"Ta peur me fait peur"
Face à la crise sanitaire que nous vivons aujourd’hui tous les citoyens de notre pays vivent des inquiétudes légitimes et profondes qui deviennent des angoisses qui guident trop souvent leur manière d’agir et de se comporter.
De très nombreux professionnels, en premier lieu les soignants à tous les niveaux font aujourd’hui preuve d’une abnégation de leur angoisse pour être présents tous les jours pour répondre à la terrible maladie qu’engendre aujourd’hui le Covid-19.

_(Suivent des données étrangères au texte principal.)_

/-! ### What a step does to SEG -/

/-- Everything the step from `s` to `t` can do to SEG. -/
inductive SegChange (s t : State) : Prop where
  /-- SEG is left as it is. -/
  | same (eq : t.seg = s.seg)
  /-- `SEG.EMIT` (R83 to R86). -/
  | emit (chosen : s.choose = .emit) (ready : s.emits) (left : s.seg.remaining ≠ 0)
      (chunk : List Byte) (read : s.memRead s.seg.pos (countOf s.seg.remaining) = some chunk)
      (eq : t.seg = s.seg.emitted (statusOf s.seg.first s.seg.remaining)
        (countOf s.seg.remaining) chunk)
  /-- `SEG.SETGROUP` (R81). -/
  | setGroup (group : Nibble) (rest : List HostCmd)
      (chosen : s.choose = .take (.setGroup group) rest)
      (eq : t.seg = { s.seg with group := group })
  /-- `SEG.SUBMIT` of no bytes (R82). -/
  | submitEmpty (rest : List HostCmd) (chosen : s.choose = .take (.submit []) rest)
      (idle : s.seg.mode = .idle) (eq : t.seg = s.seg.raise .emptyPayload)
  /-- `SEG.SUBMIT` of a message (R82). -/
  | submit (bytes : List Byte) (rest : List HostCmd)
      (chosen : s.choose = .take (.submit bytes) rest)
      (idle : s.seg.mode = .idle) (nonempty : bytes ≠ [])
      (fits : Params.within s.params.maxLen bytes.length = true) (eq : t.seg = s.seg.accepted bytes)
  /-- `SEG.POP` (R88). -/
  | pop (p : Packet) (left : List Packet) (rest : List HostCmd)
      (chosen : s.choose = .take .pop rest) (queue : s.seg.txq = p :: left)
      (eq : t.seg = { s.seg with txq := left })
      (reply : t.port.replies = s.port.replies ++ [.packet p])
  /-- The reset (R150). -/
  | reset (rest : List HostCmd) (chosen : s.choose = .take .reset rest)
      (eq : t.seg = SegState.reset)

/-- A packet leaves SEG as it is (R13). -/
theorem exec_seg {i : Instr} {s t : State} (h : exec i s = .next t) : t.seg = s.seg := by
  rcases exec_next h with ⟨-, -, -, rfl⟩ | ⟨-, e, rfl, -⟩ <;> rfl

/-- `DEC.BEGIN` opens a fresh call and writes nothing else (R101). -/
theorem decBegin_next {s t : State} (h : s.decBegin = .next t) :
    s.dec.mode = .idle ∧ t = s.setDec DecState.fresh := by
  rcases decBegin_cases s with ⟨-, he⟩ | ⟨hm, he⟩ <;> cases he.symm.trans h
  exact ⟨hm, rfl⟩

/-- `DEC.END` closes the call, answers, and writes nothing else (R112). -/
theorem decEnd_next {s t : State} (h : s.decEnd = .next t) :
    s.dec.mode = .opened ∧ t = (s.setDec s.dec.closed).answer s.dec.closed.outcome := by
  rcases decEnd_cases s with ⟨-, he⟩ | ⟨hm, he⟩ <;> cases he.symm.trans h
  exact ⟨hm, rfl⟩

/-- Everything a submission that is not held can leave (R82). -/
theorem segSubmit_next {s t : State} {bytes : List Byte} (hheld : s.held (.submit bytes) = false)
    (h : s.segSubmit bytes = .next t) :
    s.seg.mode = .idle
    ∧ ((bytes = [] ∧ t = s.raise .emptyPayload)
      ∨ (bytes ≠ [] ∧ Params.within s.params.maxLen bytes.length = true
          ∧ t = s.setSeg (s.seg.accepted bytes))) := by
  rcases segSubmit_cases s bytes with ⟨hm, -⟩ | ⟨-, -, he⟩ | ⟨hm, hb, he⟩ | ⟨hm, hb, hw, he⟩
  · cases hheld.symm.trans ((held_submit s bytes).mpr hm)
  · cases he.symm.trans h
  · cases he.symm.trans h; exact ⟨hm, .inl ⟨hb, rfl⟩⟩
  · cases he.symm.trans h; exact ⟨hm, .inr ⟨hb, hw, rfl⟩⟩

/-- What a pop that is not held leaves (R88). -/
theorem segPop_next {s t : State} (hheld : s.held .pop = false) (h : s.segPop = .next t) :
    ∃ p rest, s.seg.txq = p :: rest
      ∧ t = (s.setSeg { s.seg with txq := rest }).answer (.packet p) := by
  rcases segPop_cases s with ⟨hq, -⟩ | ⟨p, rest, hq, he⟩
  · simp only [State.held, hq, List.isEmpty_nil, Bool.true_eq_false] at hheld
  · cases he.symm.trans h; exact ⟨p, rest, hq, rfl⟩

/-- A step does one of these things to SEG. -/
theorem step_segChange {s t : State} (h : step s = .next t) : SegChange s t := by
  rcases step_cases s with ⟨-, he⟩ | ⟨hc, hready, he⟩ | ⟨c, rest, hc, -, he⟩
  · cases he.symm.trans h; exact .same rfl
  · rw [he] at h
    obtain ⟨chunk, hread, hr, rfl⟩ := segEmit_next h
    rw [memRead_congr s.spendTurn_seg] at hread
    simp only [State.spendTurn_seg] at hread hr
    exact .emit hc ((emitReady_iff s).mp hready) hr chunk hread
      (by simp only [State.spendTurn_seg, State.setSeg_seg])
  · rw [he] at h
    obtain ⟨-, -, hheld⟩ := choose_take hc
    cases c with
    | setGroup group =>
      cases h
      exact .setGroup group rest hc (by rw [State.segSetGroup_seg, State.fetched_seg])
    | submit bytes =>
      obtain ⟨hm, ⟨rfl, rfl⟩ | ⟨hb, hw, rfl⟩⟩ := segSubmit_next hheld h
      · rw [State.fetched_seg] at hm
        exact .submitEmpty rest hc hm
          (by rw [raise_emptyPayload, State.setSeg_seg, State.fetched_seg])
      · rw [State.fetched_seg] at hm
        rw [State.fetched_params] at hw
        exact .submit bytes rest hc hm hb hw (by rw [State.setSeg_seg, State.fetched_seg])
    | pop =>
      obtain ⟨p, left, hq, rfl⟩ := segPop_next hheld h
      rw [State.fetched_seg] at hq
      exact .pop p left rest hc hq (by rw [State.answer_seg, State.setSeg_seg, State.fetched_seg])
        (by rw [State.answer_replies, State.setSeg_port, State.fetched_replies])
    | decBegin =>
      obtain ⟨-, rfl⟩ := decBegin_next h
      exact .same (s.fetched_seg rest)
    | decPkt p => exact .same ((exec_seg h).trans (s.fetched_seg rest))
    | decEnd =>
      obtain ⟨-, rfl⟩ := decEnd_next h
      exact .same (s.fetched_seg rest)
    | readReg r =>
      cases h
      obtain ⟨hseg, -⟩ := readReg_frame (s.fetched rest) r
      exact .same (hseg.trans (s.fetched_seg rest))
    | reset => cases h; exact .reset rest hc rfl

/-! ### What a step does to DEC -/

/-- Everything the step from `s` to `t` can do to DEC. -/
inductive DecChange (s t : State) : Prop where
  /-- DEC is left as it is. -/
  | same (eq : t.dec = s.dec)
  /-- `DEC.BEGIN` (R101). -/
  | begin (rest : List HostCmd) (chosen : s.choose = .take .decBegin rest)
      (eq : t.dec = DecState.fresh)
  /-- A packet of a failed call (R103 (d)). -/
  | counted (p : Packet) (rest : List HostCmd) (chosen : s.choose = .take (.decPkt p) rest)
      (room : Params.reached s.params.maxPkts s.dec.npkt = false) (opened : s.dec.mode = .opened)
      (eq : t.dec = s.dec.counted)
  /-- A packet that is looked at (R104 to R110). -/
  | taken (p : Packet) (rest : List HostCmd) (chosen : s.choose = .take (.decPkt p) rest)
      (examined : s.examines)
      (effect : BodyEffect (s.dec.counted.recorded (headOfInstr (decode p))) t.dec)
  /-- `DEC.END` (R112). -/
  | closed (rest : List HostCmd) (chosen : s.choose = .take .decEnd rest)
      (opened : s.dec.mode = .opened) (eq : t.dec = s.dec.closed)
  /-- The reset (R150). -/
  | reset (rest : List HostCmd) (chosen : s.choose = .take .reset rest)
      (eq : t.dec = DecState.reset)

/-- A step does one of these things to DEC. -/
theorem step_decChange {s t : State} (h : step s = .next t) : DecChange s t := by
  rcases step_cases s with ⟨-, he⟩ | ⟨-, -, he⟩ | ⟨c, rest, hc, -, he⟩
  · cases he.symm.trans h; exact .same rfl
  · rw [he] at h
    obtain ⟨chunk, -, -, rfl⟩ := segEmit_next h
    exact .same s.spendTurn_dec
  · rw [he] at h
    have hdec := s.fetched_dec rest
    cases c with
    | setGroup group => cases h; exact .same hdec
    | submit bytes => exact .same ((segSubmit_dec h).trans hdec)
    | pop => exact .same ((segPop_dec h).trans hdec)
    | decBegin =>
      obtain ⟨-, rfl⟩ := decBegin_next h
      exact .begin rest hc rfl
    | decPkt p =>
      rcases exec_next h with ⟨hm, hf, -, rfl⟩ | ⟨hx, e, rfl, heff⟩
      · rw [hdec] at hm
        rw [hdec, State.fetched_params] at hf
        exact .counted p rest hc hf hm (by rw [State.setDec_dec, hdec])
      · simp only [State.examines, hdec, State.fetched_params] at hx
        rw [hdec] at heff
        exact .taken p rest hc hx heff
    | decEnd =>
      obtain ⟨hm, rfl⟩ := decEnd_next h
      rw [hdec] at hm
      exact .closed rest hc hm (by rw [State.answer_dec, State.setDec_dec, hdec])
    | readReg r =>
      cases h
      obtain ⟨-, hread, -⟩ := readReg_frame (s.fetched rest) r
      exact .same (hread.trans hdec)
    | reset => cases h; exact .reset rest hc rfl

/-! ### What a command does to the inbox -/

/-- A command that is not held leaves the inbox as it is: only a held one goes back to wait (R91).
-/
theorem command_inbox {s t : State} {c : HostCmd} (hheld : s.held c = false)
    (h : s.command c = .next t) : t.port.inbox = s.port.inbox := by
  cases c with
  | setGroup group => cases h; rfl
  | submit bytes =>
    obtain ⟨-, ⟨-, rfl⟩ | ⟨-, -, rfl⟩⟩ := segSubmit_next hheld h <;> rfl
  | pop => obtain ⟨p, left, -, rfl⟩ := segPop_next hheld h; rfl
  | decBegin => obtain ⟨-, rfl⟩ := decBegin_next h; rfl
  | decPkt p => rcases exec_next h with ⟨-, -, -, rfl⟩ | ⟨-, e, rfl, -⟩ <;> rfl
  | decEnd => obtain ⟨-, rfl⟩ := decEnd_next h; rfl
  | readReg r =>
    cases h
    obtain ⟨-, -, -, hinbox, -⟩ := readReg_frame s r
    exact hinbox
  | reset => cases h; rfl

/-- A step that takes a command leaves the commands behind it. -/
theorem step_take_inbox {s t : State} {c : HostCmd} {rest : List HostCmd}
    (hc : s.choose = .take c rest) (h : step s = .next t) : t.port.inbox = rest := by
  obtain ⟨-, -, hheld⟩ := choose_take hc
  rw [step_of_take hc] at h
  exact command_inbox hheld h

/-! ### Safety of one step -/

/-- Settles O42: of the changes of DEC, a packet is looked at only with no error, and the end of a
failed call keeps its error. -/
theorem firstErrorSticks : Obligations.FirstErrorSticks := by
  unfold Obligations.FirstErrorSticks
  intro s t e he h
  cases step_decChange h with
  | same eq => exact .inl (eq ▸ he)
  | begin rest hc eq => exact .inr (.inl ⟨rest, hc, eq⟩)
  | counted p rest _ _ _ eq => exact .inl (eq ▸ he)
  | taken p rest _ hx =>
    obtain ⟨-, -, hnone⟩ := hx
    cases he.symm.trans hnone
  | closed rest _ _ eq => rw [eq, closed_of_failed he]; exact .inl he
  | reset rest hc eq => exact .inr (.inr ⟨rest, hc, eq⟩)

/-- Settles O53: every other change of DEC names the command that makes it. -/
theorem onlyHostChangesDecoder : Obligations.OnlyHostChangesDecoder := by
  unfold Obligations.OnlyHostChangesDecoder
  intro s t h hne
  cases step_decChange h with
  | same eq => exact absurd eq hne
  | begin rest hc => exact ⟨_, rest, hc, .inl rfl⟩
  | counted p rest hc => exact ⟨_, rest, hc, .inr (.inr (.inr ⟨p, rfl⟩))⟩
  | taken p rest hc => exact ⟨_, rest, hc, .inr (.inr (.inr ⟨p, rfl⟩))⟩
  | closed rest hc => exact ⟨_, rest, hc, .inr (.inl rfl)⟩
  | reset rest hc => exact ⟨_, rest, hc, .inr (.inr (.inl rfl))⟩

/-- Settles O52: an emit writes neither group, a submission copies `SEG.GROUP`. -/
theorem onlySetGroupWritesGroup : Obligations.OnlySetGroupWritesGroup := by
  unfold Obligations.OnlySetGroupWritesGroup
  intro s t h
  cases step_segChange h with
  | same eq => rw [eq]; exact ⟨fun hne => absurd rfl hne, fun hne => absurd rfl hne⟩
  | emit _ _ _ chunk _ eq =>
    obtain ⟨hgroup, hgrpL, -⟩ := emitted_fields s.seg (statusOf s.seg.first s.seg.remaining)
      (countOf s.seg.remaining) chunk
    rw [eq]
    exact ⟨fun hne => absurd hgroup hne, fun hne => absurd hgrpL hne⟩
  | setGroup group rest hc eq =>
    rw [eq]
    exact ⟨fun _ => .inl ⟨rest, hc⟩, fun hne => absurd rfl hne⟩
  | submitEmpty rest _ _ eq =>
    rw [eq]; exact ⟨fun hne => absurd rfl hne, fun hne => absurd rfl hne⟩
  | submit bytes rest hc _ _ _ eq =>
    rw [eq]
    exact ⟨fun hne => absurd rfl hne, fun _ => .inl ⟨bytes, rest, hc, rfl⟩⟩
  | pop p left rest _ _ eq =>
    rw [eq]; exact ⟨fun hne => absurd rfl hne, fun hne => absurd rfl hne⟩
  | reset rest hc => exact ⟨fun _ => .inr ⟨rest, hc⟩, fun _ => .inr ⟨rest, hc⟩⟩

/-- Settles O51: an emit pushes one packed packet, a pop takes the head, the reset empties the
queue, and nothing else touches it. -/
theorem queueIsFirstInFirstOut : Obligations.QueueIsFirstInFirstOut := by
  unfold Obligations.QueueIsFirstInFirstOut
  intro s t h
  cases step_segChange h with
  | same eq => exact .inl (by rw [eq])
  | emit hc _ _ chunk _ eq =>
    obtain ⟨-, -, -, -, -, -, htxq, -⟩ := emitted_fields s.seg
      (statusOf s.seg.first s.seg.remaining) (countOf s.seg.remaining) chunk
    refine .inr (.inl ⟨hc, _, by rw [eq]; exact htxq, ?_, ?_⟩) <;> rw [unpack_pack]
    rfl
  | setGroup group rest _ eq => exact .inl (by rw [eq])
  | submitEmpty rest _ _ eq => exact .inl (by rw [eq]; rfl)
  | submit bytes rest _ _ _ _ eq => exact .inl (by rw [eq]; rfl)
  | pop p left rest hc hq eq hreply =>
    exact .inr (.inr (.inl ⟨p, rest, hc, by rw [eq]; exact hq, hreply⟩))
  | reset rest hc eq => exact .inr (.inr (.inr ⟨rest, hc, by rw [eq]; rfl⟩))

/-- SEG reports success once a message has ended without an error (R20). -/
theorem result_eq_ok {g : SegState} (hd : g.done = true) (he : g.err = none) : g.result = .ok := by
  simp only [SegState.result, hd, he]

/-- An emit that reaches the end of the message had at most 6 bytes left (R69). -/
theorem remaining_le_of_last {g : SegState} (h : g.pos + countOf g.remaining = g.len) :
    g.remaining ≤ 6 := by
  have hc := countOf_le g.remaining
  have hr : g.remaining = g.len - g.pos := rfl
  omega

/-- Settles O50: of the changes of SEG only an accepted submission sets `RUN`, and besides the reset
only an emit that reaches `SEG.LEN` sets `IDLE`. -/
theorem onlySubmitStartsMessage : Obligations.OnlySubmitStartsMessage := by
  unfold Obligations.OnlySubmitStartsMessage
  intro s t _ h
  have unmoved (hm : t.seg.mode = s.seg.mode) :
      (s.seg.mode = .idle → t.seg.mode = .run →
        ∃ bytes rest, bytes ≠ [] ∧ s.choose = .take (.submit bytes) rest)
      ∧ (s.seg.mode = .run → t.seg.mode = .idle →
        (s.choose = .emit ∧ s.seg.remaining ≤ 6 ∧ t.seg.result = .ok)
        ∨ ∃ rest, s.choose = .take .reset rest) := by
    rw [hm]
    exact ⟨fun hidle hrun => (nomatch hidle.symm.trans hrun),
      fun hrun hidle => (nomatch hidle.symm.trans hrun)⟩
  cases step_segChange h with
  | same eq => exact unmoved (by rw [eq])
  | emit hc hready _ chunk _ eq =>
    obtain ⟨hrun, -⟩ := hready
    obtain ⟨-, -, -, -, -, -, -, hend, hgo⟩ := emitted_fields s.seg
      (statusOf s.seg.first s.seg.remaining) (countOf s.seg.remaining) chunk
    by_cases hlast : s.seg.pos + countOf s.seg.remaining = s.seg.len
    · obtain ⟨-, hdone, herr⟩ := hend hlast
      refine ⟨fun hidle _ => ?_, fun _ _ => .inl ⟨hc, remaining_le_of_last hlast, ?_⟩⟩
      · cases hidle.symm.trans hrun
      · rw [eq]; exact result_eq_ok hdone herr
    · obtain ⟨hm, -⟩ := hgo hlast
      exact unmoved (by rw [eq]; exact hm)
  | setGroup group rest _ eq => exact unmoved (by rw [eq])
  | submitEmpty rest _ _ eq => exact unmoved (by rw [eq]; rfl)
  | submit bytes rest hc hidle hb _ _ =>
    refine ⟨fun _ _ => ⟨bytes, rest, hb, hc⟩, fun hrun => ?_⟩
    cases hidle.symm.trans hrun
  | pop p left rest _ _ eq => exact unmoved (by rw [eq])
  | reset rest hc eq =>
    refine ⟨fun _ hrun => ?_, fun _ _ => .inr ⟨rest, hc⟩⟩
    rw [eq] at hrun; cases hrun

Le titre que nous avons choisi « ta peur me fait peur » avait été évoqué lorsque que nous avons fait le film « N’ayez pas peur ! ».
Déjà, il y a 10 ans, la présence d’une personne vivant avec un handicap pouvait faire peur à une autre personne qui ne la connaissait pas.
Notre situation actuelle est une conjugaison extrême de toutes les peurs existantes.
Les directives nationales de confinement, de protection individuelle et de comportement des uns vis-à-vis des autres animent une suspicion légitime de ne pas prendre de risque inconsidéré. Le témoignage de Thierry qui voit sa situation avec humour, il est conscient d’être avec toutes ses comorbidités à haut risque, il nous dit : « c’est dommage que je sois trachéotomisé parce que je ne peux pas fumer pour me protéger contre le coronavirus et pourtant j’ai besoin d’être davantage protégé qu’un autre car j’ai une insuffisance respiratoire, tu vois Pascal que l’on peut rigoler de tout ».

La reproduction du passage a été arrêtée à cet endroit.